(WHAT YOU SHOULD DO): Please repeat the lines below exactly. Begin with the line containing "entry (R189). -/" and go on through the line containing "poison : Nat)".

——————

-- ==== Sys2Proof/Machine/NetTypes.lean ====
section
/-!
DEFINITION. Collective engines, transport, ports, queue pairs, bypass pairs, and what leaves the module (chapters 5 and 13).
-/
namespace Sys2Proof.Machine

/-! ### Collective engines -/

/-- Where a chunk stands at its stripe engine (R115 to R127). -/
inductive ChunkPhase where
  /-- Contributions arrive. -/
  | wait
  /-- Its retained contributions and its scale byte are being read (R117). -/
  | reading
  /-- Its own byte has gone into its group's prepass (R120). -/
  | prepass
  /-- Converted, or found to overflow; the Grain sum waits for the children (R124). -/
  | grain
  /-- In the BF16 fall-back, or under `POLICY` 1 (R127). -/
  | redo
  /-- A poisoned contribution was met: it never completes (R115). -/
  | stuck
  /-- Its result or scale byte has arrived and is being written (R124). -/
  | writing
  | done
  deriving DecidableEq, Repr

/-- A chunk at its stripe engine. -/
structure CeChunk where
  phase : ChunkPhase := .wait
  /-- Elements that have arrived, by contribution index, as masks of 256. -/
  got : Sparse Nat := []
  /-- Values that the engine holds under `POLICY` 1 and 3 (R127, Table 5.2), by 256 × contribution + element, and their poison. -/
  held : Sparse W32 := []
  heldBad : Sparse Bool := []
  /-- Counted in `CE.FCAST_WAIT_CNT`. -/
  waited : Bool := false
  /-- M and F (R117). -/
  base : Int := 0
  fexp : Int := 0
  ovf : Bool := false
  special : Bool := false
  /-- The own Grain-32 sum. -/
  own : List Int := []
  /-- The contributions for the BF16 reduction, once read (R127). -/
  vals : Option (List (List W32)) := none
  /-- Upward messages of child 2p + 1 and 2p + 2: Grain or overflow, and BF16. -/
  up : Sparse (Option ChunkMsg) := []
  bf : Sparse (Option Nat) := []
  sentUp : Bool := false
  sentBf : Bool := false
  deriving DecidableEq, Repr

/-- A group of chunks of a stripe (R120). -/
structure CGroup where
  /-- Own bytes by chunk, and the children's bytes as numbers. -/
  own : Sparse (Option Nat) := []
  child : Sparse (Option Nat) := []
  /-- Some chunk of the group runs a prepass. -/
  pre : Bool := false
  sent : Bool := false
  got : Bool := false
  /-- New scale bytes that the root has formed, by chunk, with `RESULT` = 1. -/
  closed : Sparse (Option Nat) := []
  deriving DecidableEq, Repr

/-- An open bucket at an engine (R109 to R112): descriptor, step and version, tick of the slot's opening. -/
structure Bucket where
  desc : Nat
  step : Nat
  version : Nat
  since : Nat
  stalled : Bool := false
  chunks : Sparse CeChunk := []
  groups : Sparse CGroup := []
  /-- Chunks finished at this engine. -/
  finished : Nat := 0
  /-- Its place in the order in which the engine opened its buckets (R132). -/
  order : Nat := 0
  deriving DecidableEq, Repr

/-- What waits in an engine's parking area of 256 transfers (R115). -/
inductive Parked where
  /-- A push tile: its lines. -/
  | tile (lines : List (Nat × Nat))
  | values (f : Forward)
  deriving DecidableEq, Repr

/-- Transfers that a parked tile, or parked values, count as. -/
def parkedSize : Parked → Nat
  | .tile ls => ls.length
  | .values _ => 1

/-- A chunk message from the network: the sender, the port that it came by and its bytes in that port's buffer. -/
structure ChunkIn where
  msg : ChunkMsg
  rank : Nat
  ce : Nat
  port : Nat
  deriving DecidableEq, Repr

/-- A message that waits for its flow's window: a chunk message of a bucket, or a control message. -/
structure HctMsg where
  tag : Nat
  step : Nat
  /-- Endpoint record (Table 13.5), and the sender's rank. -/
  dest : Nat
  me : Nat
  body : HctBody
  /-- A chunk of a gather (R132). -/
  gather : Bool := false
  /-- Its bucket's place in the order in which the engine opened its buckets (R132). -/
  order : Nat := 0
  deriving DecidableEq, Repr

/-- What an engine goes on with once its requests to memory have been served; a chunk is named by tag, step and number. -/
inductive CeAct where
  /-- An open message, relayed by an engine or not: its descriptor has been read (R112). -/
  | opened (m : WMsg) (relayed : Bool)
  /-- A chunk's retained contributions, and behind them its scale byte, have been read (R117). -/
  | convert (tag step k : Nat)
  /-- A chunk's contributions have been read again (R127). -/
  | redo (tag step k : Nat)
  /-- A chunk's result and scale byte have been written (R124). -/
  | written (tag step k : Nat)
  /-- The root's chunk of a gather has been read (R129). -/
  | gather (tag step k : Nat)
  /-- The tags of a gather's chunk are clear; its data and poison follow (R246). -/
  | tagsClear (tag step k version data bad : Nat)
  /-- The data of a gather's chunk are written; its tags follow (R246). -/
  | dataThere (tag step k version : Nat)
  /-- The endpoint record of a rank has been read: a message goes there (R110). -/
  | send (rank : Nat) (m : HctMsg)
  /-- An entry of the fall-back log has been written (R421). -/
  | logged
  | nothing
  deriving DecidableEq, Repr

/-- Accesses of an engine to memory on their way, and what follows them. -/
structure CeJob where
  spans : List Span
  act : CeAct
  deriving DecidableEq, Repr

/-- A collective engine (R108). -/
structure Engine where
  /-- Open buckets in the order they were opened. -/
  buckets : List Bucket := []
  parked : List Parked := []
  netParked : List ChunkIn := []
  /-- Messages that HCT has delivered, oldest first. -/
  inbox : List ChunkIn := []
  /-- Tag and step of buckets whose open this engine has refused for a busy slot and that other engines still hold (R112). -/
  refused : List (Nat × Nat) := []
  /-- Accesses to memory on their way, oldest first. -/
  jobs : List CeJob := []
  /-- Buckets opened so far. -/
  opened : Nat := 0
  deriving DecidableEq, Repr

/-! ### HCT -/

/-- A packet that is not yet acknowledged. -/
structure HctPkt where
  psn : Nat
  dest : Nat
  me : Nat
  body : HctBody
  /-- Tick of its first sending, retries so far, entropy value of its last sending. -/
  first : Nat
  retries : Nat := 0
  entropy : Nat := 0
  /-- Retransmitted once for later PSNs received. -/
  fast : Bool := false
  deriving DecidableEq, Repr

/-- A flow's sending side (R337 to R339). -/
structure TxFlow where
  rank : Nat
  ce : Nat
  next : Nat := 0
  waiting : List HctMsg := []
  unacked : List HctPkt := []
  /-- Packets of the rotation so far; ticks until which an entropy value is left unused. -/
  turn : Nat := 0
  resting : Sparse Nat := []
  /-- b_f in Gbit/s, as a fraction; ticks of the last decrease and of the start of the interval without a mark; such intervals. -/
  rateNum : Nat := 800
  rateDen : Nat := 1
  cutAt : Option Nat := none
  calmFrom : Nat := 0
  calm : Nat := 0
  used : Nat := 0
  /-- Time at which its packets so far have gone at b_f, in ps. -/
  paidTo : Nat := 0
  deriving DecidableEq, Repr

/-- A flow's receiving side. -/
structure RxFlow where
  rank : Nat
  ce : Nat
  /-- This module's rank as the peer names it. -/
  me : Nat
  low : Nat := 0
  beyond : List Nat := []
  /-- Marked packets and packets since the last ACK, and the tick of the oldest not acknowledged. -/
  marked : Nat := 0
  all : Nat := 0
  pend : Nat := 0
  oldest : Nat := 0
  used : Nat := 0
  /-- The peer's endpoint record, and acknowledgements sent so far. -/
  peer : Nat := 0
  turn : Nat := 0
  deriving DecidableEq, Repr

/-- An ACK that has arrived. -/
structure AckIn where
  rank : Nat
  ce : Nat
  ackPsn : Nat
  sack : Nat
  marked : Nat
  all : Nat
  port : Nat
  deriving DecidableEq, Repr

/-- A RoCEv2 packet that has arrived, with its port, its timestamp, whether it came under MACsec, and its ECN bits. -/
structure RocePkt where
  pkt : RoceIn
  port : Nat
  stamp : Nat := 0
  sec : Bool := false
  ecn : Nat := 0
  deriving DecidableEq, Repr

/-- An answer of a queue pair to a peer that waits for the die's memory, or for the answers before it: what is read or written for it, its
PSN and its code: 3 an ACK, 4 a READ response of packets of `mtu` bytes, 8 + c a NAK (R342). -/
structure PeerJob where
  qp : Nat
  span : Span
  psn : Nat
  code : Nat
  mtu : Nat := 0
  deriving DecidableEq, Repr

/-- The transport of one Lathe die (R335 to R343). -/
structure Net where
  tx : List TxFlow := []
  rx : List RxFlow := []
  /-- The last chunk sent was one of a gather (R132). -/
  lastGather : Bool := false
  acks : List AckIn := []
  roce : List RocePkt := []
  /-- Answers to peers that wait for memory, in the order of their requests. -/
  jobs : List PeerJob := []
  /-- CAP_STATUS messages for CE0 that the Governors have not taken (R293, R336). -/
  ctrl : List (BitVec 256) := []
  deriving DecidableEq, Repr

/-! ### RoCEv2 -/

/-- Who waits for a request's reply: a stream's block, or a tile at a Net station (R334). -/
inductive RoceOwner where
  | remote (id : Nat)
  | tile (station : Nat) (dir : Bool) (tag : Nat)
  deriving DecidableEq, Repr

/-- A request that a QP has sent and that is not answered: 0 READ, 1 WRITE, 2 SEND; the peer's rank where it was named; its first
PSN and PSNs; for a READ the packets of the response so far, whose data gather in `data`. -/
structure QpReq where
  owner : RoceOwner
  rank : Nat
  op : Nat
  addr : Nat
  bytes : Nat
  data : Nat
  bad : Nat
  psn : Nat
  count : Nat
  got : Nat := 0
  /-- Bucket tag of a stream's block (Table 9.6). -/
  bucket : Nat := 0
  deriving DecidableEq, Repr

/-- The running state of a queue pair; its context stands in the tables (R342). -/
structure Qp where
  port : Option Nat := none
  sendPsn : Nat := 0
  recvPsn : Nat := 0
  work : List QpReq := []
  since : Nat := 0
  retries : Nat := 0
  deriving DecidableEq, Repr

/-! ### Ports and bypass pairs -/

/-- A MACsec secure association (R344). -/
structure Sa where
  key : Nat
  salt : Nat
  ssci : Nat
  /-- Transmit: the next packet number. Receive: the next one expected. -/
  pn : Nat := 1
  deriving DecidableEq, Repr

/-- A frame or block as the module sends it. -/
inductive TxBody where
  | host (len frame : Nat)
  /-- An HCT packet: endpoint record, entropy value, the 32 B header, its messages, its control payload. -/
  | hct (dest entropy hdr : Nat) (body : HctBody)
  /-- A RoCEv2 request or response: the peer as the queue pair's context names it (address, IPv4, UDP source port), QP, PSN, operation
  (0 READ, 1 WRITE, 2 SEND, 3 ACK, 4 READ response, 8 + code NAK), key, data and their poison, and the bucket tag of a stream's block
  (Table 9.6). -/
  | roce (peer qpn psn op key addr bytes data bad : Nat) (bucket : Nat := 0)
  /-- A PFC frame for a priority: its pause, or the pause's end (R333). -/
  | pfc (pcp : Nat) (on : Bool)
  deriving DecidableEq, Repr

/-- The addresses and marks of a frame that the hardware originates (R330, R333, R335, R341): destination and source MAC, PCP and identifier of its
VLAN tag, DSCP and ECN field, the source endpoint's address and whether it is IPv4, the UDP destination port, and the packet's CRC-32C or ICRC. -/
structure Wire where
  dst : Nat
  src : Nat
  vlan : Option (Nat × Nat)
  dscp : Nat
  ecn : Nat
  endpoint : Nat
  v4 : Bool
  udp : Nat
  check : W32
  deriving DecidableEq, Repr

/-- A ring-native block (R348): sequence number, far tag, first transfer's index, transfers. -/
structure NativeBlock where
  seq : Nat
  farTag : Nat
  first : Nat
  xfers : List (Nat × Nat)
  deriving DecidableEq, Repr

/-- What leaves the module: the MODEL's own record of outputs. -/
inductive Emit where
  /-- A frame on a port: its addresses where the hardware originates it, its AN and packet number where MACsec protects it, and the bit
  that an injected fault flips, with whether it does so after the FCS is formed (R353). -/
  | frame (port : Nat) (wire : Option Wire) (sec : Option (Nat × Nat)) (corrupt : Option (Nat × Bool)) (body : TxBody)
  /-- A ring-native block, with the bit that an injected fault flips, and whether it does so after the CRC is formed (R348, R353). -/
  | native (port : Nat) (corrupt : Option (Nat × Bool)) (b : NativeBlock)
  /-- A ring-native acknowledgement with returned credit, or a request to replay. -/
  | nativeAck (port seq credit : Nat) (again : Bool)
  /-- A record in a host receive ring (R332): Headstock, port, frame length (0 for an egress timestamp), timestamp in units of
  2^-16 ns, MACsec passed, checksums good, ECN bits, tag. -/
  | hostRecord (hs port len stamp : Nat) (sec sum : Bool) (ecn tag : Nat)
  /-- A reply on the management port: command, status, session, sequence number, payload bytes, and the tag where it has one (R384). -/
  | reply (cmd status session seq : Nat) (payload : List Byte) (tag : Option (BitVec 256))
  /-- The inbound mailbox entry that the image takes: its session and its bytes (R391). -/
  | mail (session : Nat) (bytes : List Byte)
  /-- A management connection closed. -/
  | closed (conn : Nat)
  /-- A reply to ARP, neighbour solicitation or ICMP echo, from the management port's MAC address. -/
  | answer (mac kind : Nat) (addr : BitVec 128)
  /-- The loader's report to its caller: code (0 for a program that it loaded), die, index of the offending entry (R189). -/
  | loader (code die : Nat) (index : Option Nat)
  /-- An access of a Headstock core completes: the core, its address, and what a load read with the poison of its blocks (R379). -/
  | hsDone (core addr : Nat) (store failed : Bool) (data poison : Nat)
  /-- A Headstock core takes a precise access-fault exception (R380). -/
  | hsFault (core : Nat)
  /-- Bytes that the carrier reads, or a write acknowledged on the carrier bus; or what it sent is not acknowledged (R434). -/
  | bus (bytes : List Byte)
  | busNack
  deriving DecidableEq, Repr

/-- A port (R330 to R333, R344, R353). -/
structure Port where
  /-- Key, salt and SSCI registers by offset: write-only (Table 13.10). -/
  keys : Sparse W32 := []
  rxSa : Sparse (Option Sa) := []
  txSa : Sparse (Option Sa) := []
  /-- Frames held while paused, and the tick at which the pause ends. -/
  txq : List TxBody := []
  pausedTo : Option Nat := none
  /-- The priority on which this port has paused its peer (R333). -/
  pausing : Option Nat := none
  /-- PFC frames that have arrived: quanta of the port's priority. -/
  pfcIn : List Nat := []
  /-- Frames that an injected fault holds back, with the frames that must still pass. -/
  heldRx : List (FrameIn × Nat) := []
  heldTx : List (TxBody × Nat) := []
  /-- Ring-native: next sequence numbers, blocks not acknowledged, transfers of credit left. -/
  txSeq : Nat := 0
  rxSeq : Nat := 0
  unacked : List NativeBlock := []
  credit : Nat := 256
  /-- Blocks that an injected fault holds back, with those that must still pass (R353), and a replay that waits for the port to send again (R407). -/
  heldBlocksRx : List (NativeIn × Nat) := []
  heldBlocksTx : List (NativeBlock × Nat) := []
  replayDue : Bool := false
  /-- Runs ring-native framing since its last training. -/
  ringNative : Bool := false
  /-- Disabled at bring-up: its lanes could not all be placed (R326). -/
  disabled : Bool := false
  deriving DecidableEq, Repr

end Sys2Proof.Machine
end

——————

(EXERCISE RESPONSE):
  /-- The loader's report to its caller: code (0 for a program that it loaded), die, index of the offending entry (R189). -/
  | loader (code die : Nat) (index : Option Nat)
  /-- An access of a Headstock core completes: the core, its address, and what a load read with the poison of its blocks (R379). -/
  | hsDone (core addr : Nat) (store failed : Bool) (data poison : Nat)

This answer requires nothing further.